• [Data section]
theorem keeps_twmSubmit (s t) (h : Keeps s t) : Keeps s (twmSubmit t) := by
  unfold twmSubmit
  (try extract_lets); (repeat' (first | assumption | with_reducible apply KeepsW.no | with_reducible apply keeps_turad | with_reducible apply keeps_onDev | with_reducible apply keeps_poundWrite | with_reducible apply KeepsW.ok | split | (intro _) | extract_lets | simp only [keeps_mk, keeps_arb]))

theorem keeps_twmPut (s t) (a0) (h : Keeps s t) : Keeps s (twmPut a0 t) := by
  unfold twmPut
  (try extract_lets); (repeat' (first | assumption | with_reducible apply KeepsW.no | with_reducible apply keeps_twmSubmit | with_reducible apply keeps_onDev | with_reducible apply keeps_poundWrite | with_reducible apply KeepsW.ok | split | (intro _) | extract_lets | simp only [keeps_mk, keeps_arb]))

theorem keeps_twmPart (s t) (a0) (h : Keeps s t) : Keeps s (twmPart a0 t) := by
  unfold twmPart
  (try extract_lets); (repeat' (first | assumption | with_reducible apply KeepsW.no | with_reducible apply keeps_twmPut | with_reducible apply keeps_onDev | with_reducible apply keeps_poundWrite | with_reducible apply KeepsW.ok | with_reducible apply Keeps.foldl | split | (intro _) | extract_lets | simp only [keeps_mk, keeps_arb] | dsimp +zetaDelta only))

theorem keeps_twmDeaf (s t) (h : Keeps s t) : ∀ u, twmDeaf t = some u → Keeps s u := by
  intro u hu
  unfold twmDeaf at hu
  extract_lets d at hu
  split at hu
  · cases hu; exact keeps_onDev _ _ _ h
  · split at hu
    · split at hu
      · cases hu; exact keeps_onDev _ _ _ h
      · cases hu
    · cases hu

end Sys2Proof.Machine
end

• [Task to complete] Please return exactly the lines that run from the line with "unfold twmDeaf at hu" through the end of the records above, both included, and nothing more.

• [Answer area]
  unfold twmDeaf at hu
  extract_lets d at hu
  split at hu
  · cases hu; exact keeps_onDev _ _ _ h
  · split at hu
    · split at hu
      · cases hu; exact keeps_onDev _ _ _ h
      · cases hu
    · cases hu

end Sys2Proof.Machine
end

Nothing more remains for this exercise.